> **DATASET EXCERPTS**:
-- ==== Sys2Proof/Certificates/Slice0/Obligations.lean ====
section
/-! DEFINITION. The statements for the provers. -/

open Sys2Proof Sys2Proof.Machine

/-! ### The machine -/

/-- A step takes the command at the front of the queue and answers what it answers with the queue's
rest; with the queue empty the station idles, which is the model's choice (notes/assumptions/3.md). -/
def Obligations.StepRunsTheFrontCommand : Prop :=
  (∀ (c : Instr) (rest : List Instr) (s : State), s.pending = c :: rest →
    step s = exec c (s.setPending rest))
  ∧ ∀ s : State, s.pending = [] → step s = .next s

/-- Every command completes in every state: the station has no event that stops it, and a run over any
queue is safe; a command whose occasion does not stand completes with no effect, by the model's choice
(notes/assumptions/2.md). -/
def Obligations.EveryCommandCompletes : Prop :=
  (∀ (c : Instr) (s : State), Completes c s) ∧ ∀ s : State, SafeRun s

/-- What the spec says the station never breaks holds right after reset, of which the station id is the
model's choice (notes/assumptions/4.md). -/
def Obligations.InvariantsHoldAtReset : Prop :=
  State.reset.memoryWf = true ∧ State.reset.bus.bounded = true ∧ State.reset.bus.ordered
    ∧ State.reset.silentWhenBarred ∧ State.reset.objectionRunOk ∧ State.reset.lineFrameOk
    ∧ marksOk State.reset.marks.table ∧ tableOrdered State.reset.marks.table ∧ State.reset.spansOk
    ∧ State.reset.rosterOk ∧ badOk State.reset.memory.bad ∧ State.reset.memory.ringOk
    ∧ State.reset.cellsOk ∧ State.reset.gatherOk ∧ State.reset.listsBounded = true
    ∧ State.reset.countersOk ∧ State.reset.clockOk ∧ State.reset.phaseOk ∧ State.reset.settingsOk
    ∧ State.reset.heldOk ∧ State.reset.joinOk ∧ State.reset.referenceOk ∧ State.reset.scheduleOk
    ∧ State.reset.delayOk ∧ State.reset.dumpsClamped ∧ State.reset.talliesOk

/-! ### Start-up and restart -/

/-- The application of power gives the POWER reset's values everywhere; the sequence begins at once
unless the RESET line is asserted, and then the station is HELD. The model's choices in it: the id that a
held station keeps until the straps are sampled (notes/assumptions/4.md), the queue of commands that stands
(3.md), pages of which none holds a valid check word (7.md), and the output link left empty (18.md). -/
def Obligations.PowerAppliedTakesPowerReset : Prop :=
  ∀ (s : State) (straps : StationId),
    exec (.powerApplied false straps) s = .next
      ({ State.reset with startup := { State.reset.startup with id := straps } }.setPending s.pending)
    ∧ exec (.powerApplied true straps) s = .next
      ({ State.reset with startup :=
        { State.reset.startup with id := s.startup.id, phase := .held } }.setPending s.pending)

/-- A PIN reset at the assertion of the RESET line, which holds the station, and a BUS reset at a RESTART
received good at its target, in every service state, whose sequence begins at the same event with the
sampling of the straps. Each leaves every block at its reset values and counts in the cause record. The
model's choices in it: the id stands while the station is held (notes/assumptions/4.md), the queue of
commands stands (3.md), the pages that a memory test cut off has listed come with the command and join
the bad-page list (9.md), and the output link is left empty (18.md). -/
def Obligations.PinAndBusResetsTaken : Prop :=
  (∀ (s : State) (listed : List Page), s.startup.phase ≠ .held →
    ∃ t, exec (.resetAsserted listed) s = .next t ∧ t.blocksReset ∧ t.pending = s.pending
      ∧ s.memoryAfterReset t
          (if s.startup.phase = .testing then listed.foldl addBad s.memory.bad else s.memory.bad)
      ∧ t.startup =
        { cause := { s.startup.cause with
            last := .pin, restarts := min (s.startup.cause.restarts + 1) 255, seenPin := true }
          id := s.startup.id, config := none, derived := none
          flags := { default := false, clamp := false, targetClamped := false }
          testResult := s.startup.testResult, phase := .held })
  ∧ ∀ (s : State) (f : LineFrame) (straps : StationId) (listed : List Page),
    s.hasReadGood f → f.kind = 9 → f.target = s.startup.id →
    ∃ t, exec (.objectionSlotEnd false straps listed) s = .next t ∧ t.blocksReset
      ∧ t.pending = s.pending
      ∧ s.memoryAfterReset t
          (if s.startup.phase = .testing then listed.foldl addBad s.memory.bad else s.memory.bad)
      ∧ t.startup =
        { cause := { s.startup.cause with
            last := .bus, restarts := min (s.startup.cause.restarts + 1) 255, seenBus := true }
          id := straps, config := none, derived := none
          flags := { default := false, clamp := false, targetClamped := false }
          testResult := s.startup.testResult, phase := .reading }

/-- The reset cause record is rebuilt by a POWER reset, updated by a PIN or a BUS reset, and changed by
nothing else; HELLO and REPORT group 0, part 0 carry it. -/
def Obligations.CauseRecordChangedByResetsOnly : Prop :=
  (∀ (c : Instr) (s t : State), exec c s = .next t →
    match c with
    | .powerApplied _ _ =>
      t.startup.cause
        = { last := .power, restarts := 0, seenPower := true, seenPin := false, seenBus := false }
    | .resetAsserted _ => s.startup.phase ≠ .held →
      t.startup.cause = { s.startup.cause with
        last := .pin, restarts := min (s.startup.cause.restarts + 1) 255, seenPin := true }
    | .objectionSlotEnd driven _ _ =>
      t.startup.cause =
        if driven = false ∧ s.holdsRestart = true then { s.startup.cause with
          last := .bus, restarts := min (s.startup.cause.restarts + 1) 255, seenBus := true }
        else s.startup.cause
    | _ => t.startup.cause = s.startup.cause)
  ∧ ∀ s : State,
    (∃ m, s.helloMsg = .hello m ∧ m.cause = s.startup.cause.last.code
      ∧ m.restarts = BitVec.ofNat 8 s.startup.cause.restarts ∧ m.seen = s.startup.cause.seenByte)
    ∧ (s.reportBytes 0 false)[8]? = some s.startup.cause.last.code
    ∧ (s.reportBytes 0 false)[9]? = some (BitVec.ofNat 8 s.startup.cause.restarts)
    ∧ (s.reportBytes 0 false)[10]? = some s.startup.cause.seenByte

/-- While the RESET line is held asserted the station stays as the reset left it: every command but the
release and the application of power changes nothing (for those whose occasion cannot stand by the model's
choice, notes/assumptions/2.md). The release samples the straps and starts the configuration read, and
changes nothing else. -/
def Obligations.HeldStationAwaitsRelease : Prop :=
  (∀ (c : Instr) (s : State), s.startup.phase = .held → s.heldOk → s.phaseOk →
    (∀ asserted straps, c ≠ .powerApplied asserted straps) → (∀ straps, c ≠ .resetReleased straps) →
    exec c s = .next s)
  ∧ ∀ (s : State) (straps : StationId), s.startup.phase = .held →
    exec (.resetReleased straps) s
      = .next (s.setStartup { s.startup with id := straps, phase := .reading })

/-- The way from the completed configuration read to LINEUP or BYPASS. After a POWER reset the read puts
the settings in effect and starts the memory test, and in LOCKED the absence timer starts. After a PIN or
BUS reset it completes start-up: the settings and what is derived from them, LINEUP or BYPASS by the
test-result flag, and the HELLO alone in the queue of a station that is no monitor. The memory test's end
settles the bad-page list with the first 32 failing pages, the fault record with the last failing page and
an empty ring; a test that found at most 32 succeeds and clears the test-result flag, one that found 33
leaves it as it was; start-up completes. That no page holds a valid check word from the start of the memory
test on is the model's choice (notes/assumptions/7.md). -/
def Obligations.ReadAndTestSettleStartUp : Prop :=
  (∀ (s : State) (record : List Byte), s.startup.phase = .reading → s.startup.cause.last = .power →
    ∃ t, exec (.configReadComplete record) s = .next t
      ∧ t.startup = { s.startup with
          config := some (judgeRecord record).settings
          flags := { s.startup.flags with
            default := (judgeRecord record).defaulted, clamp := (judgeRecord record).clamped }
          phase := .testing }
      ∧ t.clock = (if s.clock.ref = .locked then
          { s.clock with absence := some (absenceTimeout (judgeRecord record).settings.rateCode) }
        else s.clock)
      ∧ t.memory = { s.memory with pages := [] }
      ∧ t.line = s.line ∧ t.marks = s.marks ∧ t.ingest = s.ingest ∧ t.output = s.output
      ∧ t.bus = s.bus ∧ t.peers = s.peers ∧ t.panel = s.panel ∧ t.pending = s.pending)
  ∧ (∀ (s : State) (record : List Byte), s.startup.phase = .reading → s.startup.cause.last ≠ .power →
    s.bus.queue = [] → s.bus.headHeld = false →
    ∃ t, exec (.configReadComplete record) s = .next t
      ∧ t.startup.phase = .done ∧ t.startup.config = some (judgeRecord record).settings
      ∧ t.startup.derived = some (derive (judgeRecord record).settings s.memory.bad.length)
      ∧ t.line = { s.line with service := if s.startup.testResult then .bypass else .lineup }
      ∧ t.memory = s.memory
      ∧ (s.startup.id = 0 → t.bus = s.bus)
      ∧ (s.startup.id ≠ 0 → t.bus.queue.map (fun f => (f.msg, f.target)) =
          [(.hello
            { station := s.startup.id.setWidth 8
              lane := BitVec.ofNat 8 (judgeRecord record).settings.lane
              service := if s.startup.testResult then 6 else 1
              cause := s.startup.cause.last.code
              restarts := BitVec.ofNat 8 s.startup.cause.restarts
              seen := s.startup.cause.seenByte
              digest := (derive (judgeRecord record).settings s.memory.bad.length).digest
              configFlags := t.startup.flags.toByte
              vendor := 0x1C7, part := 0x2408, revision := 0x02 }, 0)]))
  ∧ ∀ (s : State) (failing : List Page), s.startup.phase = .testing → s.startup.testResult = true →
    Instr.wf (.memoryTestComplete failing) = true →
    ∃ t, exec (.memoryTestComplete failing) s = .next t
      ∧ t.memory.bad = failing.take 32
      ∧ t.memory.free = Config.ringPages - (failing.take 32).length
      ∧ t.memory.fault
          = failing.getLast?.map (fun p => { frame := 0, page := p, kind := .testFail })
      ∧ t.memory.head = 0 ∧ t.memory.tail = 0 ∧ t.memory.alloc = []
      ∧ t.startup.phase = .done ∧ t.startup.testResult = decide (failing.length = 33)
      ∧ t.line = { s.line with service := if failing.length = 33 then .bypass else .lineup }

/-- The settings that the judging of a record settles lie in their ranges, whatever the record, and so
does what is derived from them for a bad-page list of at most 32 pages: T_eff from 3 to 8000, G from 2 to
T_eff - 1, L_eff from 1 to T_eff - G, and T_eff no more than a target of 3 or more. The settings in effect
stay in their ranges at every step. -/
def Obligations.SettingsInRange : Prop :=
  (∀ (record : List Byte) (bad : Nat), bad ≤ 32 →
    let c := (judgeRecord record).settings
    let d := derive c bad
    c.inRange ∧ d.inRange ∧ (3 ≤ c.target → d.target ≤ c.target))
  ∧ ∀ s t : State, badOk s.memory.bad → s.phaseOk → s.settingsOk → step s = .next t → t.settingsOk

/-! ### The program clock -/

/-- A pulse taken as a tick is the tick of its count: the clock is LOCKED with the holdover over, the
own tick timer stopped and the absence timer running from the configuration in effect. A pulse in HOLDOVER
whose count is the current tick number ends the holdover and makes no tick: only the clock and the tallies
change. -/
def Obligations.PulseIsTheTickOfItsCount : Prop :=
  (∀ (s : State) (n h : FrameNo) (levels : PanelLevels),
    s.tickMade (.referencePulse n levels) = some h →
    h = n ∧ ∃ t, exec (.referencePulse n levels) s = .next t
      ∧ t.clock = { tick := some n, ref := .locked, holdover := false, own := none
                    absence := s.startup.config.map (fun c => absenceTimeout c.rateCode) }
      ∧ t.startup = s.startup ∧ t.pending = s.pending)
  ∧ ∀ (s : State) (n : FrameNo) (levels : PanelLevels), s.startup.phase ≠ .held →
    s.clock.ref = .holdover → s.clock.tick = some n →
    exec (.referencePulse n levels) s = .next
      (s.setClock { tick := some n, ref := .locked, holdover := false, own := none
                    absence := s.startup.config.map (fun c => absenceTimeout c.rateCode) }).setTallies

/-- A reference discontinuity: the count is the tick number, its notice is formed, and every roster entry
takes the count as its last-heard tick and loses its last beacon. In LINEUP or a delaying state the
selection is LINEUP's, and the mark table, history, sessions, directory and ring are emptied; a cell still
staged is sent first as a late read, and the tick's own is MISSING; the removed total, the cue count, the
bad-page list and the fault record are kept. In TEST and BYPASS nothing else changes but by the tick. -/
def Obligations.DiscontinuityReturnsToLineup : Prop :=
  ∀ (s : State) (n h : FrameNo) (levels : PanelLevels), s.startup.phase ≠ .held →
    s.clock.tick = some n → h ≠ n + 1 →
    (s.clock.ref = .locked ∨ (s.clock.ref = .holdover ∧ h ≠ n)) →
    let k := s.output.counters
    let own : SelectionRecord :=
      { tick := h, service := .lineup, emit := h - 1, step := .live, passed := 0, joinSkip := none
        covered := false, blank := s.cfg.blank }
    let late : List OutputCell := match s.output.staging with
      | none => []
      | some g => [g.record.emptyCell s.laneByte true g.damaged true]
    ∃ t, exec (.referencePulse h levels) s = .next t
      ∧ t.clock = { tick := some h, ref := .locked, holdover := false, own := none
                    absence := s.startup.config.map (fun c => absenceTimeout c.rateCode) }
      ∧ (s.settingsOk → t.peers.roster
          = s.peers.roster.map (fun p => { p with lastHeard := some h, beacon := none }))
      ∧ (s.mayTransmit = true → s.bus.queue.length < 6 → s.panel.last = none ∨ s.panel.last = some levels →
          t.bus.hasNotice 0x13 (some h) s.emitOrZero ((h - (n + 1)).setWidth 16))
      ∧ (s.line.service.selects = true → t.line =
        { service := .lineup, emit := some (h - 1), delay := 1, source := none
          removed := s.line.removed
          history := [{ tick := h, emit := h - 1, delay := 1, removed := s.line.removed }]
          sessions := [], joining := none }
      ∧ t.marks.table = [] ∧ t.marks.reannounce = [] ∧ t.marks.cueCount = s.marks.cueCount
      ∧ t.ingest.directory = [] ∧ t.ingest.current = none ∧ t.ingest.writeQueue = []
      ∧ t.ingest.counters = s.ingest.counters
      ∧ t.memory.alloc = [] ∧ t.memory.tail = t.memory.head
      ∧ t.memory.free = Config.ringPages - s.memory.bad.length ∧ t.memory.reading = none
      ∧ t.memory.bad = s.memory.bad ∧ t.memory.fault = s.memory.fault
      ∧ t.peers.reference = none ∧ t.peers.estimate = none
      ∧ t.bus.counters.sessionIgnored
        = bumpBy s.bus.counters.sessionIgnored s.line.sessions.length
      ∧ t.output.staging = none ∧ (s.output.staging.isSome = true → t.output.buffer = [])
      ∧ t.output.link = s.output.link ++ late ++ [own.emptyCell s.laneByte true false false]
      ∧ t.output.counters = { k with
          missing := bumpBy k.missing (late.length + 1)
          damaged := if late.any (·.flags.damaged) then bump k.damaged else k.damaged
          lateRead := bumpBy k.lateRead late.length })
      ∧ (s.line.service = .test ∨ s.line.service = .bypass → s.line.sessions = [] →
        t.line = s.line ∧ t.marks.table = s.marks.table ∧ t.marks.cueCount = s.marks.cueCount
          ∧ t.marks.counters = s.marks.counters ∧ t.ingest = s.ingest ∧ t.memory = s.memory
          ∧ t.output = (if s.line.service = .bypass then (s.bypassTick h).output else s.output))
      ∧ t.startup = s.startup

> **YOUR GOAL**:
Each line that contains the word "free" adds to the total; give the total for the material and nothing else.

> **REPLY**:
2